Quality workmanship prevents cost escalation for repairs. It also keeps the public safe, and prevents injuries to workers doing upgrades in the future.
When you’re looking at submitted bids from general contractors, the temptation is to automatically go for the lowest price. After all, your taxpayers trust you to use their money wisely.
General contractors collect bids from a variety of trade contractors to perform work in everything from masonry to electrical, plumbing and formwork. The prices for the various sub-trade aspects of the project all form parts of the general contractor’s costs. The natural bias is to keep costs as low as possible in order to win the bid.
But the lowest price does not always mean the best value. As many organizations have learned, the lowest price can come with delays, cost overruns, and even safety issues.
In fact, cost overruns on large projects are a global epidemic, according to recent research, with as many as nine out of ten going over budget.
“While you are accountable to your constituents and taxpayers for responsible spending, you will pay more if it’s not done right the first time,” says Jeff Koller, Executive Director of the Electrical Contractors Association of Ontario.
Here’s a look as some key requirements to add to your procurement process to ensure a successful outcome.
Accidents cause costly delays and can leave a bad impression in the minds of the public. Any injury (especially fatal ones) are instant fuel for the media, and often necessitate public inquiries. A new construction project should cause excitement and engender hope for the future, not leave questions in the minds of taxpayers about the quality of public oversight.
The ECAO-IBEW team and other unionized contractors had 23% fewer job site injuries, according to an extensive study of more than 40,000 construction firms across Ontario.
Check with the Workplace Safety and Insurance Board about contractor safety records.
Proper workmanship pays off in a number of ways.
Firstly, it avoids costs for fixing shoddy workmanship. This can end up costing more than investing in proper workmanship from the outset.
Secondly, it prevents future injuries to the public and to workers who are maintaining and upgrading systems in the future.
Writing in a requirement for code compliance will help protect you from substandard providers.
One electrician is the same as the next, right? Unfortunately not.
While all certified electricians go through the apprenticeship process that includes hands-on training and classroom time, only IBEW electricians have access to the specialized upgrade training available at permanent training halls. The IBEW is extremely selective about the apprentices it accepts, and they are more actively mentored throughout their early learning years.
ECAO members are also the only contractors have access to GROUND™ I, a proactive health and safety program based on the new COR™ standards.
Certification is the law. Make sure your procurement policies include a requirement that all electricians are fully certified with the Ontario College of Trades. It’s your responsibility to ensure any general contractors you hire are abiding by the law.
Apprentices are the future of our skilled trades. But some contractors use them as cheap disposable labour, and have no intention of mentoring them through to achieving full journeyperson status.

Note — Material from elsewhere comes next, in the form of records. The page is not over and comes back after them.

-- ==== Sys2Proof/Laws/State.lean ====
section
/-! SUPPORT. What each shared operation leaves as it is: one lemma for each part of the state. -/

namespace Sys2Proof.Machine


/-! ### updCvu -/

@[simp] theorem updCvu_mode (unit : Nat) (f : Cvu → Cvu) (s : State) : (updCvu unit f s).mode = s.mode := rfl
@[simp] theorem updCvu_time (unit : Nat) (f : Cvu → Cvu) (s : State) : (updCvu unit f s).time = s.time := rfl
@[simp] theorem updCvu_log (unit : Nat) (f : Cvu → Cvu) (s : State) : (updCvu unit f s).log = s.log := rfl
@[simp] theorem updCvu_cfg (unit : Nat) (f : Cvu → Cvu) (s : State) : (updCvu unit f s).cfg = s.cfg := rfl
@[simp] theorem updCvu_arr (unit : Nat) (f : Cvu → Cvu) (s : State) : (updCvu unit f s).arr = s.arr := rfl
@[simp] theorem updCvu_sched (unit : Nat) (f : Cvu → Cvu) (s : State) : (updCvu unit f s).sched = s.sched := rfl
@[simp] theorem updCvu_comp (unit : Nat) (f : Cvu → Cvu) (s : State) : (updCvu unit f s).comp = s.comp := rfl
@[simp] theorem updCvu_mon (unit : Nat) (f : Cvu → Cvu) (s : State) : (updCvu unit f s).mon = s.mon := rfl
@[simp] theorem updCvu_gov (unit : Nat) (f : Cvu → Cvu) (s : State) : (updCvu unit f s).gov = s.gov := rfl
@[simp] theorem updCvu_drw (unit : Nat) (f : Cvu → Cvu) (s : State) : (updCvu unit f s).drw = s.drw := rfl
@[simp] theorem updCvu_sync (unit : Nat) (f : Cvu → Cvu) (s : State) : (updCvu unit f s).sync = s.sync := rfl
@[simp] theorem updCvu_flt (unit : Nat) (f : Cvu → Cvu) (s : State) : (updCvu unit f s).flt = s.flt := rfl
@[simp] theorem updCvu_dim (unit : Nat) (f : Cvu → Cvu) (s : State) : (updCvu unit f s).dim = s.dim := rfl
@[simp] theorem updCvu_rake (unit : Nat) (f : Cvu → Cvu) (s : State) : (updCvu unit f s).rake = s.rake := rfl
@[simp] theorem updCvu_conv (unit : Nat) (f : Cvu → Cvu) (s : State) : (updCvu unit f s).conv = s.conv := rfl
@[simp] theorem updCvu_link (unit : Nat) (f : Cvu → Cvu) (s : State) : (updCvu unit f s).link = s.link := rfl
@[simp] theorem updCvu_can (unit : Nat) (f : Cvu → Cvu) (s : State) : (updCvu unit f s).can = s.can := rfl
@[simp] theorem updCvu_gate (unit : Nat) (f : Cvu → Cvu) (s : State) : (updCvu unit f s).gate = s.gate := rfl
@[simp] theorem updCvu_mp (unit : Nat) (f : Cvu → Cvu) (s : State) : (updCvu unit f s).mp = s.mp := rfl
@[simp] theorem updCvu_dram (unit : Nat) (f : Cvu → Cvu) (s : State) : (updCvu unit f s).dram = s.dram := rfl
@[simp] theorem updCvu_pwr (unit : Nat) (f : Cvu → Cvu) (s : State) : (updCvu unit f s).pwr = s.pwr := rfl
@[simp] theorem updCvu_upd (unit : Nat) (f : Cvu → Cvu) (s : State) : (updCvu unit f s).upd = s.upd := rfl
@[simp] theorem updCvu_flash (unit : Nat) (f : Cvu → Cvu) (s : State) : (updCvu unit f s).flash = s.flash := rfl
@[simp] theorem updCvu_fuse (unit : Nat) (f : Cvu → Cvu) (s : State) : (updCvu unit f s).fuse = s.fuse := rfl
@[simp] theorem updCvu_pending (unit : Nat) (f : Cvu → Cvu) (s : State) : (updCvu unit f s).pending = s.pending := rfl

/-! ### cvuJob -/

@[simp] theorem cvuJob_mode (unit value : Nat) (expected : Option Nat) (s : State) : (cvuJob unit value expected s).mode = s.mode := rfl
@[simp] theorem cvuJob_time (unit value : Nat) (expected : Option Nat) (s : State) : (cvuJob unit value expected s).time = s.time := rfl
@[simp] theorem cvuJob_log (unit value : Nat) (expected : Option Nat) (s : State) : (cvuJob unit value expected s).log = s.log := rfl
@[simp] theorem cvuJob_cfg (unit value : Nat) (expected : Option Nat) (s : State) : (cvuJob unit value expected s).cfg = s.cfg := rfl
@[simp] theorem cvuJob_arr (unit value : Nat) (expected : Option Nat) (s : State) : (cvuJob unit value expected s).arr = s.arr := rfl
@[simp] theorem cvuJob_sched (unit value : Nat) (expected : Option Nat) (s : State) : (cvuJob unit value expected s).sched = s.sched := rfl
@[simp] theorem cvuJob_comp (unit value : Nat) (expected : Option Nat) (s : State) : (cvuJob unit value expected s).comp = s.comp := rfl
@[simp] theorem cvuJob_mon (unit value : Nat) (expected : Option Nat) (s : State) : (cvuJob unit value expected s).mon = s.mon := rfl
@[simp] theorem cvuJob_gov (unit value : Nat) (expected : Option Nat) (s : State) : (cvuJob unit value expected s).gov = s.gov := rfl
@[simp] theorem cvuJob_drw (unit value : Nat) (expected : Option Nat) (s : State) : (cvuJob unit value expected s).drw = s.drw := rfl
@[simp] theorem cvuJob_sync (unit value : Nat) (expected : Option Nat) (s : State) : (cvuJob unit value expected s).sync = s.sync := rfl
@[simp] theorem cvuJob_flt (unit value : Nat) (expected : Option Nat) (s : State) : (cvuJob unit value expected s).flt = s.flt := rfl
@[simp] theorem cvuJob_dim (unit value : Nat) (expected : Option Nat) (s : State) : (cvuJob unit value expected s).dim = s.dim := rfl
@[simp] theorem cvuJob_rake (unit value : Nat) (expected : Option Nat) (s : State) : (cvuJob unit value expected s).rake = s.rake := rfl
@[simp] theorem cvuJob_conv (unit value : Nat) (expected : Option Nat) (s : State) : (cvuJob unit value expected s).conv = s.conv := rfl
@[simp] theorem cvuJob_link (unit value : Nat) (expected : Option Nat) (s : State) : (cvuJob unit value expected s).link = s.link := rfl
@[simp] theorem cvuJob_can (unit value : Nat) (expected : Option Nat) (s : State) : (cvuJob unit value expected s).can = s.can := rfl
@[simp] theorem cvuJob_gate (unit value : Nat) (expected : Option Nat) (s : State) : (cvuJob unit value expected s).gate = s.gate := rfl
@[simp] theorem cvuJob_mp (unit value : Nat) (expected : Option Nat) (s : State) : (cvuJob unit value expected s).mp = s.mp := rfl
@[simp] theorem cvuJob_dram (unit value : Nat) (expected : Option Nat) (s : State) : (cvuJob unit value expected s).dram = s.dram := rfl
@[simp] theorem cvuJob_pwr (unit value : Nat) (expected : Option Nat) (s : State) : (cvuJob unit value expected s).pwr = s.pwr := rfl
@[simp] theorem cvuJob_upd (unit value : Nat) (expected : Option Nat) (s : State) : (cvuJob unit value expected s).upd = s.upd := rfl
@[simp] theorem cvuJob_flash (unit value : Nat) (expected : Option Nat) (s : State) : (cvuJob unit value expected s).flash = s.flash := rfl
@[simp] theorem cvuJob_fuse (unit value : Nat) (expected : Option Nat) (s : State) : (cvuJob unit value expected s).fuse = s.fuse := rfl
@[simp] theorem cvuJob_pending (unit value : Nat) (expected : Option Nat) (s : State) : (cvuJob unit value expected s).pending = s.pending := rfl

/-! ### cvuEnd -/

@[simp] theorem cvuEnd_mode (unit value : Nat) (s : State) : (cvuEnd unit value s).mode = s.mode := rfl
@[simp] theorem cvuEnd_time (unit value : Nat) (s : State) : (cvuEnd unit value s).time = s.time := rfl
@[simp] theorem cvuEnd_log (unit value : Nat) (s : State) : (cvuEnd unit value s).log = s.log := rfl
@[simp] theorem cvuEnd_cfg (unit value : Nat) (s : State) : (cvuEnd unit value s).cfg = s.cfg := rfl
@[simp] theorem cvuEnd_arr (unit value : Nat) (s : State) : (cvuEnd unit value s).arr = s.arr := rfl
@[simp] theorem cvuEnd_sched (unit value : Nat) (s : State) : (cvuEnd unit value s).sched = s.sched := rfl
@[simp] theorem cvuEnd_comp (unit value : Nat) (s : State) : (cvuEnd unit value s).comp = s.comp := rfl
@[simp] theorem cvuEnd_mon (unit value : Nat) (s : State) : (cvuEnd unit value s).mon = s.mon := rfl
@[simp] theorem cvuEnd_gov (unit value : Nat) (s : State) : (cvuEnd unit value s).gov = s.gov := rfl
@[simp] theorem cvuEnd_drw (unit value : Nat) (s : State) : (cvuEnd unit value s).drw = s.drw := rfl
@[simp] theorem cvuEnd_sync (unit value : Nat) (s : State) : (cvuEnd unit value s).sync = s.sync := rfl
@[simp] theorem cvuEnd_flt (unit value : Nat) (s : State) : (cvuEnd unit value s).flt = s.flt := rfl
@[simp] theorem cvuEnd_dim (unit value : Nat) (s : State) : (cvuEnd unit value s).dim = s.dim := rfl
@[simp] theorem cvuEnd_rake (unit value : Nat) (s : State) : (cvuEnd unit value s).rake = s.rake := rfl
@[simp] theorem cvuEnd_conv (unit value : Nat) (s : State) : (cvuEnd unit value s).conv = s.conv := rfl
@[simp] theorem cvuEnd_link (unit value : Nat) (s : State) : (cvuEnd unit value s).link = s.link := rfl
@[simp] theorem cvuEnd_can (unit value : Nat) (s : State) : (cvuEnd unit value s).can = s.can := rfl
@[simp] theorem cvuEnd_gate (unit value : Nat) (s : State) : (cvuEnd unit value s).gate = s.gate := rfl
@[simp] theorem cvuEnd_mp (unit value : Nat) (s : State) : (cvuEnd unit value s).mp = s.mp := rfl
@[simp] theorem cvuEnd_dram (unit value : Nat) (s : State) : (cvuEnd unit value s).dram = s.dram := rfl
@[simp] theorem cvuEnd_pwr (unit value : Nat) (s : State) : (cvuEnd unit value s).pwr = s.pwr := rfl
@[simp] theorem cvuEnd_upd (unit value : Nat) (s : State) : (cvuEnd unit value s).upd = s.upd := rfl
@[simp] theorem cvuEnd_flash (unit value : Nat) (s : State) : (cvuEnd unit value s).flash = s.flash := rfl
@[simp] theorem cvuEnd_fuse (unit value : Nat) (s : State) : (cvuEnd unit value s).fuse = s.fuse := rfl
@[simp] theorem cvuEnd_pending (unit value : Nat) (s : State) : (cvuEnd unit value s).pending = s.pending := rfl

The Ontario College of Trades requires a ratio of one journeyperson to one apprentice on work sites, until you reach a threshold number of journeypersons (you can use the calculator on this page to find your company’s ratio). This ensures apprentices get proper supervision, and work safely and to expected standards.
Ensure your process requires the correct ratios, and ask for proof from all bidders.
A list of successful project completions must include client names, email addresses and phone numbers. Ensure contacts are bona fide by checking them on municipal or school board websites.
When you call the references, have a list of questions prepared in advance and keep records of answers.
Many contractors will need to bring in workers from outside the community for large scale projects.
Will these workers be staying in your community’s hotels, eating in your restaurants, and shopping in your stores? Or, will they be bussed in for the start of the work day, and bussed out again as soon as the whistle blows?
Ensure that the construction project pays off for your local businesses by requiring that workers be housed in your community.
The underground construction economy was worth over $15 billion in lost earnings in Ontario in 2015. These earnings are effectively stolen from the coffers of municipalities and school boards.
To help guard against this, ask your general contractors to supply a prequalified list of subcontractors with their bid.
Check into the necessary CPP and other income tax deductions for payroll for contractors and subcontractors, and compare against the number of employees.
Ensure that contractors who deliberately underbid – and then claim additional costs – pay a financial penalty or just don’t get paid.
Many large infrastructure projects, like Ottawa’s LRT expansion, are now including clauses like this.
When the lowest price bid looks like a bargain, ask where the savings are coming from. This will protect your community from disaster projects that go over expected costs.
You’ll avoid legal entanglements, media spectacles, and ensure you get a new facility that will make your community proud.